Concurrency: data download fetches up to 8 daily zips in parallel (gentle by default to avoid hammering the data archive). The fetch knobs live in the [zcrypto.fetch] table of zcrypto.toml (fetch_concurrency, http_timeout_head_secs, http_timeout_get_secs, http_retry_attempts, fetch_progress_log_interval, backfill_right_edge_grace_days, rename_synth_warn_days); each overrides a built-in default.

Local mirror & recovery: every verified zip is saved to the --backup-dir mirror at <backup-dir>/raw, under a tree that mirrors the remote archive layout plus a year subdir — e.g. ./bk/raw/spot/daily/klines/DOTUSDT/1d/2025/DOTUSDT-1d-2025-10-14.zip.
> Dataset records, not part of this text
/-- O12. The mode changes only by SET_MODE and at a reset (R167, R174 to R177). -/
def Obligations.ModeChangesOnlyBySetModeOrReset : Prop :=
  ∀ (c : Instr) (s : State), c.wf = true → s.mrs.warmResetPending = false →
    (∀ q, c ≠ .setModeRun q) → (∀ q, c ≠ .setModeCommission q) → (∀ q, c ≠ .warmReset q) →
    (∀ r p l, c ≠ .coldReset r p l) → ∀ t, exec c s = .next t → t.mode = s.mode

/-- O13. The burner is released only at a demand period expiry taken with the burner timer at 0, the plant
state OK, the flow path open and the open demand at or above the fire-on threshold (R107). -/
def Obligations.BurnerReleasedOnlyWhenSafe : Prop :=
  ∀ (c : Instr) (s : State), s.pco.burnerOn = false →
    ∀ t, exec c s = .next t → t.pco.burnerOn = true →
    c = .demandPeriodExpiry ∧ s.pco.demandTimer.isSome = true ∧ s.pco.burnerTimer = 0
      ∧ s.pls.plantState = .ok ∧ flowPath s = true ∧ s.work.plant.fireOn ≤ openDemand s

/-- O14. The wire formats of the table entries lose nothing: every entry in range is read back from the
bytes that show it (R181 to R183, 11.5). Every entry is shown byte for byte in the layout of 11.5, with the
codes that 11.3 lists, and those codes and no others are read. By the model's choice the byte 0xFF of Ti and of
the question seed is 255 (log 31). -/
def Obligations.EntryFormatsRoundTrip : Prop :=
  CodesSent ∧ CodesRead ∧ (∀ (s : State) (item : CommitItem), EntryLaid s item (entryBytes s item))
    ∧ (∀ c : ZoneCfg, c.inRange → rdZone (zoneCfgBytes c) = some c)
    ∧ (∀ c : PlantCfg, c.inRange → rdPlant (plantCfgBytes c) = some c)
    ∧ (∀ ps, profileSound ps → rdProfile (profileBytes ps) = some ps)
    ∧ (∀ r, rdLink (schedRefBytes r) = some r)
    ∧ (∀ t : T16, 80 ≤ t → t ≤ 480 → rdLevel (t16 t) = some t)
    ∧ (∀ k : KindFlags, rdKindFlags [boolByte k.roomToPlant, boolByte k.plantToRoom] = some k)
    ∧ (∀ c : SystemCfg, 1 ≤ c.ownAddress.toNat → c.ownAddress.toNat ≤ 0x7E → 1 ≤ c.rollInterval →
        c.rollInterval ≤ 60 → rdSystem [c.ownAddress, byteOf c.rollInterval] = some c)
    ∧ ∀ c : NodeCfg, c.used = true → c.address.toNat ≤ 0x7E →
        (c.zone.isSome = true ↔ c.role = .sensor ∨ c.role = .roomUnit ∨ c.role = .actuator) →
        rdNode (nodeCfgBytes c) = some c

/-! ### Frames -/

/-- O15. A frame that R133 discards, and one cut short, leave nothing behind but the receiver's wait for a
free line (R132, R133); on a segment that is not receiving they do nothing (log 7). -/
def Obligations.DiscardedFrames : Prop :=
  ∀ (x : Segment) (s : State),
    (canReceive s x = true →
      (∀ bytes, wfMalformed bytes = true →
        ∃ t, exec (.malformedFrame x bytes) s = .next t ∧ (t.seg x).rx = .waitFree
          ∧ Keeps [.rx x] s t)
      ∧ (∃ t, exec (.incompleteFrame x .freeLine) s = .next t ∧ (t.seg x).rx = .lineFree
          ∧ Keeps [.rx x] s t)
      ∧ ∃ t, exec (.incompleteFrame x .dominantStop) s = .next t ∧ (t.seg x).rx = .waitFree
          ∧ Keeps [.rx x] s t)
    ∧ (canReceive s x = false →
      (∀ bytes, exec (.malformedFrame x bytes) s = .next s)
        ∧ ∀ cut, exec (.incompleteFrame x cut) s = .next s)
On a later run a present zip is read from the mirror instead of re-downloaded, so a partial or failed download resumes cheaply rather than starting over. The raw/ directory lives inside backup-dir and is excluded from snapshots, verification, and the atomic commit. The mirror is trusted as immutable and read without re-checksumming; delete a file (or the tree) to force a re-fetch.

Missing .CHECKSUM: some recent archive days ship the zip without a sibling .CHECKSUM. Rather than fail, the download verifies the zip structurally (it extracts to exactly one parse-able CSV), logs a warning, and continues.

Interior gaps (--allow-interior-gaps): by default a 404 strictly inside a pair's resolved [from, to] range is a hard error — a genuine archive problem that should not be silently tolerated. Pass --allow-interior-gaps to instead fill each such day with a NaN suspension row (OHLC/VWAP NaN — qlib's not-tradable marker — volume-like 0.0, factor 1.0, the same synthetic row rename uses for its gap fill), logging every gap day as a warning. This is for deliberately acquiring a trading-halted pair — e.g. FTT, whose Binance archive has a 404 hole at 2022-11-16 from the FTX-collapse halt. Routine download/backfill leave the flag off and stay strict.

zcrypto data verify

Re-validate an existing dataset against index.json and all invariants. Read-only. Unless --silent, it prints a checklist of exactly what was validated (schema, calendar density + sha256, instruments, per-pair bin sha256/size/header and rows/to cross-checks, orphan scan).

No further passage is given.